Task statement — Everything from the line containing "index vector. -/" through the line containing "b := (b.map" should be repeated exactly, and nothing else from the data.
Top of Input material
/-- A result of g[d] that is not refused by the stack limit. -/
def allowed (s : State) (d : BitVec 5) (v : DWord) : Prop := s.me.Writable d.toNat v

def simpleOp : Instr → Option SimpleOp
  | .nop => some {}
  | .hint _ => some {}
  | .dmark i => some { effect := fun _ q => { q with mark := i } }
  | .dhalt => some { closes := true, effect := fun _ q => { q with halted := true } }
  | .fencei => some { closes := true, ok := fun s => ∀ k ∈ s.cur :: s.me.came, (s.seq k).peerOut = []
                      effect := fun _ q => { q with fetched := [] } }
  | .yield => some { closes := true }
  | .strend => some { closes := true }
  | .sleep a _ => some { regs := [.g a.toNat], closes := true, ok := fun s => (s.me.gRead a.toNat).toNat ≤ s.cycle }
  | .pause n => some { ok := fun s => (s.me.note = none ∧ n = 0) ∨ ∃ x, s.me.note = some x ∧ x.time ≤ s.cycle }
  | .brkc a _ _ => some { regs := [.g a.toNat], ok := fun s => s.me.gRead a.toNat = 0 }
  | .eret => some { closes := true, ok := fun _ => False }
  | .enrd d sel =>
      let v (s : State) : DWord :=
        if sel = 0 then BitVec.ofNat 64 ((List.range 64).map fun q => queueUsed s s.me.vi q).sum
        else BitVec.ofNat 64 (queueUsed s s.me.vi (sel.toNat - 0x40))
      some { regs := [.g d.toNat], ok := fun s => (sel = 0 ∨ 0x40 ≤ sel.toNat ∧ sel.toNat < 0x80) ∧ allowed s d (v s)
             effect := fun s q => q.gSet d.toNat (v s) }
  | _ => none

/-- The grant of SETVL (15 R338; 11 R253): at most MAXVL at the new width, and after three faulting runs at most half of the
length granted before, but 32. -/
def granted (q : Seq) (count : Nat) (w : BitVec 2) : Nat :=
  let most := min 8192 (32768 / 2 ^ q.c.nvlog * 8 / (8 * 2 ^ w.toNat))
  min count (match q.n.sfault, q.cut with
    | 3, some v => min most (max 32 (v / 2))
    | _, _ => most)

/-- SETVL and SETVLI with their requested counts. -/
def setvlOp (s : State) : Instr → Option (BitVec 5 × List RegRef × Nat × BitVec 2)
  | .setvl d a _ w => some (d, [.g d.toNat, .g a.toNat], (s.me.gRead a.toNat).toNat, w)
  | .setvli d n w => some (d, [.g d.toNat], n.toNat, w)
  | _ => none

/-- SETVL with a count, the strip being closed: VL and SEW, g[d], and an open strip with the checkpoint of the state before. -/
def stripOpened (s : State) (d : BitVec 5) (count : Nat) (w : BitVec 2) : Seq → Seq := fun q =>
  let vl := granted q count w
  let q1 := q.gSet d.toNat (BitVec.ofNat 64 vl)
  { q1 with
    c := { q1.c with sew := w.toNat, vl := vl, vstart := 0 }
    age := if 2 ≤ q.fails ∧ 0 < vl then some (q.age.getD s.cycle) else q.age
    strip := if 0 < vl then some
        { ckpt := { pc := q.pc, g := q.g, gfull := q.full.g, p := q.p, pfull := q.full.p, loops := q.loops, c := q.c }
          ownMode := decide (2 ≤ q.fails), granted := vl }
      else none }

/-! ## Scalar loads and stores (14 R326 to R330) -/

/-- A load: g[d], the register of the address, the address, its bytes, whether it extends the sign, and the scope at which it
acquires. -/
structure LoadOp where
  d : BitVec 5
  a : BitVec 5
  va : Seq → Nat
  n : Nat
  signed : Bool
  scope : Nat := 0

/-- A store; `rel` is the scope at which it first releases, the strip being closed. -/
structure StoreOp where
  d : BitVec 5
  a : BitVec 5
  va : Seq → Nat
  n : Nat
  rel : Option Nat := none

/-- g[a] + SignExtend(imm13). -/
def offsetOf (a : BitVec 5) (i : BitVec 13) (q : Seq) : Nat := (q.gRead a.toNat + i.signExtend 64).toNat

def loadOp : Instr → Option LoadOp
  | .ldb d a _ i => some { d := d, a := a, va := offsetOf a i, n := 1, signed := true }
  | .ldbn d a _ i => some { d := d, a := a, va := offsetOf a i, n := 1, signed := false }
  | .ldh d a _ i => some { d := d, a := a, va := offsetOf a i, n := 2, signed := true }
  | .ldhn d a _ i => some { d := d, a := a, va := offsetOf a i, n := 2, signed := false }
  | .ldw d a _ i => some { d := d, a := a, va := offsetOf a i, n := 4, signed := true }
  | .ldwn d a _ i => some { d := d, a := a, va := offsetOf a i, n := 4, signed := false }
  | .ldd d a _ i => some { d := d, a := a, va := offsetOf a i, n := 8, signed := false }
  | .ldo d a _ c z z2 => some
      { d := d, a := a, va := fun q => (q.gRead a.toNat).toNat, n := 2 ^ z2.toNat, signed := decide (z = 0), scope := c.toNat }
  | _ => none

def storeOp : Instr → Option StoreOp
  | .stb d a _ i => some { d := d, a := a, va := offsetOf a i, n := 1 }
  | .sth d a _ i => some { d := d, a := a, va := offsetOf a i, n := 2 }
  | .stw d a _ i => some { d := d, a := a, va := offsetOf a i, n := 4 }
  | .std d a _ i => some { d := d, a := a, va := offsetOf a i, n := 8 }
  | .sto d a _ c z2 => some
      { d := d, a := a, va := fun q => (q.gRead a.toNat).toNat, n := 2 ^ z2.toNat, rel := some c.toNat }
  | _ => none

/-- `n` bytes as a register takes them (14 R326). -/
def loaded (n : Nat) (signed : Bool) (v : Nat) : DWord :=
  if signed then (BitVec.ofNat (8 * n) v).signExtend 64 else BitVec.ofNat 64 v

/-- Every other sequencer is as it was, but that one that waited may go on, and that an invalidation it waits for may wait for the
current one no longer (07 R158; 04 R96). -/
def OthersKept (s u : State) : Prop :=
  ∀ k, k ≠ s.cur → ∃ w, (w = (s.seq k).wait ∨ w = .run) ∧ u.seq k = { s.seq k with wait := w, inval := (u.seq k).inval }

/-- A logical time that tags can hold: any other makes the device rebase first (07 R166). -/
def Storable (s : State) (t : Nat) : Prop := t < s.tbase + 2 ^ 23

/-- The steps of the idle rule that a store takes (07 R161). -/
def idleSteps (s : State) : Nat := (s.cycle - s.me.lastStore) / 1024

/-- Times from t on far enough below what can be stored for every element of an instruction (07 R166). -/
def StorableAfter (s : State) (t : Nat) : Prop := Storable s (t + idleSteps s + 65536)

/-- The slice that holds a line for the current sequencer's cluster has room for n more buffered bytes (06 R132). -/
def SliceRoom (s : State) (x n : Nat) : Prop := sliceUse (sliceOf (s.cur / 32) x) s + n ≤ 262144

/-- What an acquire adds to pts once its access has returned (09 R209, R212): peer horizon at scope 5, host horizon above. -/
def acquired (scope : Nat) (s : State) (q : Seq) : Seq :=
  if scope = 5 then { q with pts := max q.pts s.peerHorizon }
  else if 6 ≤ scope then { q with pts := max q.pts s.hostHorizon } else q

/-- A value on its way to g[d] (11 R239). -/
def arriving (d : Nat) (v : DWord) (q : Seq) : Seq :=
  if d = 0 then q else { q.setFull (.g d) false with arrivals := q.arrivals ++ [{ reg := .g d, value := v.toNat }] }

/-- Nothing that a release at a scope waits for is out (09 R209, 02 R48, R49, 09 R213). -/
def Released (scope : Nat) (s : State) : Prop :=
  (scope = 5 → ∀ k ∈ s.cur :: s.me.came, (s.seq k).peerOut = []) ∧ (6 ≤ scope → ∀ k ∈ s.cur :: s.me.came, (s.seq k).hostOut = 0) ∧
    (scope = 7 → (s.me.note.map Note.flushed).getD false = true)

/-- The translation of an access is cached and allows it, with its A bit set, and the D bit where the write performs at once
(04 R72 to R75, R93). -/
def Cached (s : State) (va : Nat) (kind : Access) (now : Bool) (l : Leaf) : Prop :=
  va < 2 ^ 57 ∧ coreLookup (seqAccessor s.cur s) va s = some l ∧ checkLeaf (seqAccessor s.cur s) va kind l s = none ∧
    l.acc = true ∧ (kind.writes = true → now = true → l.dirty = true)

/-- A plain page of memory: no matte, no phase page, not NS. -/
def Leaf.Plain (l : Leaf) : Prop := l.mv = false ∧ l.ph = false ∧ l.ns = false

/-- Byte j of a line after a store of the low n bytes of v at byte o. -/
def storedByte (d : Line) (o n v j : Nat) : Byte :=
  if o ≤ j ∧ j < o + n then BitVec.ofNat 8 (v / 2 ^ (8 * (j - o))) else lineByte d j

/-- The offset of SLD and SST, within the slate's bytes (14 R329, 06 R140). -/
def StageOk (q : Seq) (o n : Nat) : Prop := o % n = 0 ∧ o + n ≤ q.n.stage

/-- The place in Stage memory of an offset of the current sequencer's slate. -/
def stagePlace (s : State) (o : Nat) : Nat := dieOfSeq s.cur * 2 ^ 26 + (s.me.n.stgbase + o)

/-- A byte of Stage memory as the sequencer sees it: its own buffered byte, else what the bank answered (06 R143). -/
def ownStage (q : Seq) (a : Nat) (b : Byte) : Byte :=
  match q.strip with
  | some st => ((st.sst.filter fun e => e.1 = a).getLast?.map Prod.snd).getD b
  | none => b

/-! ## Vector memory (16 R351 to R372) -/

/-- A vector memory instruction: what it names, whether it stores, reaches Stage memory, or moves a spill slot, and the
registers it needs full. -/
structure VMemOp where
  acc : VAcc
  store : Bool := false
  stage : Bool := false
  slot : Bool := false
  regs : List RegRef

/-- The data registers, the base and the index vector. -/
def vmem (i : Instr) (v a : BitVec 5) (b : Option (BitVec 5)) (t : BitVec 4) (shape : VShape) (k : Nat) : VMemOp :=
  { acc := { word := i.encodeNat, v := v.toNat, a := a.toNat, b := (b.map BitVec.toNat).getD 0, t := t.toNat, shape := shape }
    regs := .g a.toNat :: (b.toList.map (fun r => RegRef.v r.toNat) ++ (List.range k).map fun f => RegRef.v (v.toNat + f)) }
Bottom of Input material
Finished exercise —
/-- The data registers, the base and the index vector. -/
def vmem (i : Instr) (v a : BitVec 5) (b : Option (BitVec 5)) (t : BitVec 4) (shape : VShape) (k : Nat) : VMemOp :=
  { acc := { word := i.encodeNat, v := v.toNat, a := a.toNat, b := (b.map BitVec.toNat).getD 0, t := t.toNat, shape := shape }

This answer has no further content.